• SUPPLIED ENTRIES

-- ==== Sys2Proof/Machine/LinkCommands.lean ====
section
/-! DEFINITION. The consumers' frames, the frames sent, and the ack timer (06). -/

namespace Sys2Proof.Machine

/-- A stray ACK or MARK ACK (R113). -/
def State.stray (s : State) : State :=
  (s.count .strayAcks).raise .strayAck

/-- The outstanding buffer an ACK names (R108). -/
def State.matchAck (s : State) (b : Branch) (imageId : Byte) (index : Nat) : Option BufId :=
  s.ports[b].outstanding.find? fun n => s.pool[n].imageId == imageId && s.pool[n].index == index

/-- A matching ACK (R108, R109), then the next DELIVER and what follows at once. -/
def State.ackMatched (s : State) (b : Branch) (imageId : Byte) (n : BufId) : State :=
  let s := s.freeBuffer n
  let s := s.modPort b fun p => { p with outstanding := p.outstanding.filter (· != n) }
  let s := (s.count .acks).reportAck imageId
  let s :=
    if s.ports[b].outstanding = [] then s.modPort b fun p => { p with ackTimer := .stopped }
    else s.armAckTimer b
  s.progress.serveLink b

/-- ACK (R9, R12, R108, R113). -/
def execAck (b : Branch) (frame : List Byte) (upsets : List ParityCell) (s : State) :
    Host.Outcome State Fault Refusal :=
  whilePowered s fun s =>
    (s.upset upsets).takeFrame frame fun s up =>
      match up with
      | .ack imageId index =>
        match s.matchAck b imageId index with
        | some n => s.ackMatched b imageId n
        | none => s.stray
      | _ => s

/-- An early-start branch joins the start-pending set, and a gate sweep follows (R134; log 37). -/
def State.joinEarlyStart (s : State) (b : Branch) : State :=
  if s.pass.kind = .boot ∧ (s.pass.state = .stream ∨ s.pass.state = .barrier) ∧ (s.config b).earlyStart
      ∧ s.imagesFinal b ∧ maskBit s.release.bits b then
    let s := s.dropPending b
    let joined := s.release.startPending ++ [{ branch := b, entryImage := s.entryImage b }]
    State.gateSweep { s with release := { s.release with startPending := joined } }
  else s

/-- A matching MARK ACK (R117). -/
def State.markMatched (s : State) (b : Branch) : State :=
  let s := s.modPort b fun p =>
    { p with
      outstandingMark := none, ackTimer := .stopped
      state := if p.state = .marking then .loaded else p.state }
  (s.joinEarlyStart b).progress

/-- MARK ACK (R9, R12, R113, R117). -/
def execMarkAck (b : Branch) (frame : List Byte) (s : State) : Host.Outcome State Fault Refusal :=
  whilePowered s fun s =>
    s.takeFrame frame fun s up =>
      match up with
      | .markAck number => if s.ports[b].outstandingMark = some number then s.markMatched b else s.stray
      | _ => s

/-- A COMMAND on B1 to B5: answered NOT_MANAGER; dropped in SILENT and while an earlier answer stands in the control
list (R121; log 46). -/
def State.answerNotManager (s : State) (b : Branch) (tag : Byte) : State :=
  if s.ports[b].control.any Frame.isNotManagerAnswer then s
  else s.queueFrame b (.response tag .notManager [] false)

/-- COMMAND_NOT_MANAGER (R9, R121). -/
def execCommandNotManager (b : Branch) (frame : List Byte) (s : State) : Host.Outcome State Fault Refusal :=
  whilePowered s fun s =>
    if b = 0 then s
    else
      s.takeFrame frame fun s up =>
        match up with
        | .command _ tag _ => s.answerNotManager b tag
        | _ => s

/-- FRAME_SENT: the frame on the link has been sent whole; the RESPONSE of RESTART brings the command restart
(R188, R201), and after any other the port chooses its next frame (R105). -/
def execFrameSent (b : Branch) (upsets : List ParityCell) (s : State) : Host.Outcome State Fault Refusal :=
  whilePowered s fun s =>
    let s := s.upset upsets
    match s.ports[b].sending with
    | none => s
    | some f =>
      let restarting := f.isRestartAnswer && s.mgmt.inProgress.any fun c => c.work == .restart
      if restarting then s.restart .command
      else (s.modPort b fun p => { p with sending := none }).serveLink b

/-- RESTART leaves progress when B0 becomes SILENT with its RESPONSE unsent (R188; log 29). -/
def State.restartUnsent (s : State) (b : Branch) : State :=
  let begun := s.ports[b].sending.any Frame.isRestartAnswer
  let waiting := s.mgmt.inProgress.any fun c => c.work == .restart
  if b = 0 ∧ waiting ∧ !begun then { s with mgmt := { s.mgmt with inProgress := none } } else s

/-- A branch becomes SILENT (R110, R111). -/
def State.silence (s : State) (b : Branch) : State :=
  let s := s.restartUnsent b
  let s := (s.emptyQueue b).modPort b fun p => { p with state := .silent, control := [] }
  ((s.raise .branchSilent).silentFailure b).progress

/-- ACK_TIMER_EXPIRY (R110). -/
def execAckTimerExpiry (b : Branch) (s : State) : Host.Outcome State Fault Refusal :=
  whilePowered s fun s => if s.ports[b].ackTimer = .stopped then s else s.silence b

end Sys2Proof.Machine
end

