-- ==== Sys2Proof/Certificates/Slice0/Obligations.lean ====
section
/-! DEFINITION. The statements: what the queue and the invariants do at every step, what a reset leaves, and what each
command does, one statement for the commands of one shape. -/

section

open Sys2Proof Sys2Proof.Machine

/-! ### The queue, and what every step keeps -/

/-- A step with a command at the front of the queue is `exec` of that command on the queue's rest. -/
def Obligations.StepRunsTheFrontCommand : Prop :=
  ∀ (c : Instr) (s : State), step { s with pending := c :: s.pending } = exec c s

/-- On an empty queue the block idles, and `exec` never touches the queue (the model's choice, log 1). -/
def Obligations.QueueIsTouchedByStepAlone : Prop :=
  (∀ s : State, s.pending = [] → step s = .next s)
    ∧ ∀ (c : Instr) (s t : State), exec c s = .next t → t.pending = s.pending

/-- R162, R163: storage keeps its canonical form at every step. -/
def Obligations.StorageStaysCanonical : Prop :=
  ∀ s t : State, s.flash.wf = true → step s = .next t → t.flash.wf = true

/-- R19: no step returns a cell of a pair to the unprogrammed state or changes another field of the store; so no
floor decreases and no revoke bit is cleared. -/
def Obligations.StoreOnlyGainsProgrammedCells : Prop :=
  ∀ s t : State, step s = .next t →
    s.otp.kept t.otp
      ∧ countBits s.otp.manifestFloor.read ≤ countBits t.otp.manifestFloor.read
      ∧ (∀ k : Fin 16, countBits s.otp.floors[k].read ≤ countBits t.otp.floors[k].read)
      ∧ ∀ n, s.otp.revoke.read.getLsbD n = true → t.otp.revoke.read.getLsbD n = true

/-- R195, R196: the restart counter stays at most 3, and is 3 only in LOCKDOWN. -/
def Obligations.RestartCounterStaysSound : Prop :=
  ∀ s t : State, s.counterSound → step s = .next t → t.counterSound

/-- R154, R196: the nonce queue holds at most four nonces, and its timer runs below four and stops at four, outside LOCKDOWN,
at every step. While POR_N is asserted the queue is empty and the timer stopped: that it starts at the release, where R154
lists it as started after POR, is DEDUCED from R199 and R200 (log 19). -/
def Obligations.NonceQueueStaysSound : Prop :=
  ∀ s t : State, s.nonceSound → step s = .next t → t.nonceSound

/-- R145, R146, R56: the entry list never exceeds 48 entries and entry k carries sequence number k; the retry budget stays at
most 64. -/
def Obligations.EntryListAndBudgetStaySound : Prop :=
  (∀ s t : State, s.recordSound → step s = .next t → t.recordSound)
    ∧ (∀ s t : State, s.pass.budget ≤ 64 → step s = .next t → t.pass.budget ≤ 64)

/-- R107: no branch ever has more than two unacknowledged DELIVER frames. -/
def Obligations.DeliveryWindowStaysSound : Prop :=
  ∀ s t : State, s.windowSound → step s = .next t → t.windowSound

/-- R157, R196: VIOLATION, once set, is cleared by POR alone; and in LOCKDOWN, with no command in progress, every command but
POWER_ON_RESET leaves the part there. -/
def Obligations.OnlyPorEndsViolationAndLockdown : Prop :=
  (∀ (c : Instr) (s t : State), s.cell.violation = true → c ≠ .powerOnReset → exec c s = .next t →
      t.cell.violation = true)
    ∧ (∀ (c : Instr) (s t : State), s.locked → c ≠ .powerOnReset → exec c s = .next t → t.locked)

/-- R161, R162: while no management operation is on the link, no command changes a byte of storage. -/
def Obligations.StorageChangesOnlyByManagement : Prop :=
  ∀ (c : Instr) (s t : State), s.noManagementOp → exec c s = .next t → ∀ a, t.flash.read a = s.flash.read a

/-- The values the restart tables give (R36, R37, R84, R85, R96, R100, R123, R144, R145, R153, R161, R177, R189, R198), the
lines of R199, and the invariants of this file, right after reset. -/
def Obligations.ResetLeavesTheTabledValues : Prop :=
  (let s := State.reset
   s.release.policy = Policy.default ∧ s.pass.state = .idle ∧ s.pass.kind = .none ∧ s.pass.attempt = 0 ∧ s.pass.slot = 0 ∧ s.pass.table = []
     ∧ s.pass.buffer = List.replicate 8192 0 ∧ s.pass.deadline = .stopped ∧ s.pass.budget = 64
     ∧ s.pass.pauseTaken = false ∧ s.freePages = List.finRange 64
     ∧ s.pass.proposal = none ∧ s.pass.anchor = none
     ∧ (∀ c : CtxId, s.contexts[c].state = .free) ∧ (∀ n : BufId, s.pool[n].state = .free)
     ∧ s.hash.fifo = [] ∧ s.hash.recordList = [] ∧ (∀ c : CtxId, s.hash.slots[c] = none)
     ∧ s.sig.executing = none ∧ s.sig.waiting = none
     ∧ (∀ b : Branch, s.ports[b].state = .idle ∧ s.ports[b].waiting = [] ∧ s.ports[b].outstanding = []
         ∧ s.ports[b].control = [] ∧ s.ports[b].sending = none ∧ s.ports[b].markNumber = 0
         ∧ s.ports[b].outstandingMark = none ∧ s.ports[b].markRequest = false ∧ s.ports[b].ackTimer = .stopped
         ∧ s.ports[b].content = false)
     ∧ s.release.defaultMap = true ∧ s.release.bits = 0x3F ∧ s.release.startPending = []
     ∧ s.release.permit = .denied ∧ s.release.veto = false ∧ s.release.grace = .stopped
     ∧ s.record.entries = [] ∧ s.record.digest = 0 ∧ s.record.extended = 0 ∧ s.record.frozen = false
     ∧ s.record.outcome.bytes = List.replicate 11 0 ∧ s.record.verify.bytes = List.replicate 9 0
     ∧ (∀ i : Fin 11, s.counters[i] = 0) ∧ s.nonce.queue = []
     ∧ s.nonce.lastTakeEmpty = false ∧ s.nonce.sinceStatus = false ∧ s.nonce.latch = false
     ∧ s.link.current = none ∧ s.link.passReq = none ∧ s.link.mgmtReq = none ∧ s.link.streak = 0
     ∧ s.link.timeout = .stopped ∧ s.link.turn = .pass ∧ s.link.running = none
     ∧ s.mgmt.inProgress = none ∧ s.mgmt.pending = 0 ∧ s.mgmt.enabled = 0xFFF ∧ s.mgmt.clearance = none
     ∧ s.mgmt.stepMode = false ∧ s.mgmt.stepCredit = false
     ∧ s.fault.state = .normal ∧ s.fault.kind = none ∧ s.fault.step = none ∧ s.fault.haltMark = false
     ∧ s.cell.counter = 0 ∧ s.cell.cause = .powerOn ∧ s.cell.violation = false
     ∧ s.shadow = none ∧ s.otpProg = none ∧ (∀ n : Fin 4, s.keys.root[n] = ⟨none, false⟩)
     ∧ (∀ n : Fin 4, s.keys.boot[n] = none ∧ s.keys.verify[n] = none)
     ∧ (∀ b, s.bhold b = true) ∧ s.permitLine = false ∧ s.attn = false ∧ s.faultLine = false)
    ∧ (State.reset.flash.wf = true ∧ State.reset.counterSound ∧ State.reset.nonceSound ∧ State.reset.recordSound
      ∧ State.reset.windowSound ∧ State.reset.pass.budget ≤ 64 ∧ State.reset.noManagementOp)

• EXERCISE GOAL
Please give back exactly the lines of the listing above that run from the one containing "s.release.grace = .stopped" through the one containing "s.keys.root[n] = ⟨none, false⟩)", and only those.

• RESULT OF THE EXERCISE
     ∧ s.release.permit = .denied ∧ s.release.veto = false ∧ s.release.grace = .stopped
     ∧ s.record.entries = [] ∧ s.record.digest = 0 ∧ s.record.extended = 0 ∧ s.record.frozen = false
     ∧ s.record.outcome.bytes = List.replicate 11 0 ∧ s.record.verify.bytes = List.replicate 9 0
     ∧ (∀ i : Fin 11, s.counters[i] = 0) ∧ s.nonce.queue = []
     ∧ s.nonce.lastTakeEmpty = false ∧ s.nonce.sinceStatus = false ∧ s.nonce.latch = false
     ∧ s.link.current = none ∧ s.link.passReq = none ∧ s.link.mgmtReq = none ∧ s.link.streak = 0
     ∧ s.link.timeout = .stopped ∧ s.link.turn = .pass ∧ s.link.running = none
     ∧ s.mgmt.inProgress = none ∧ s.mgmt.pending = 0 ∧ s.mgmt.enabled = 0xFFF ∧ s.mgmt.clearance = none
     ∧ s.mgmt.stepMode = false ∧ s.mgmt.stepCredit = false
     ∧ s.fault.state = .normal ∧ s.fault.kind = none ∧ s.fault.step = none ∧ s.fault.haltMark = false
     ∧ s.cell.counter = 0 ∧ s.cell.cause = .powerOn ∧ s.cell.violation = false
     ∧ s.shadow = none ∧ s.otpProg = none ∧ (∀ n : Fin 4, s.keys.root[n] = ⟨none, false⟩)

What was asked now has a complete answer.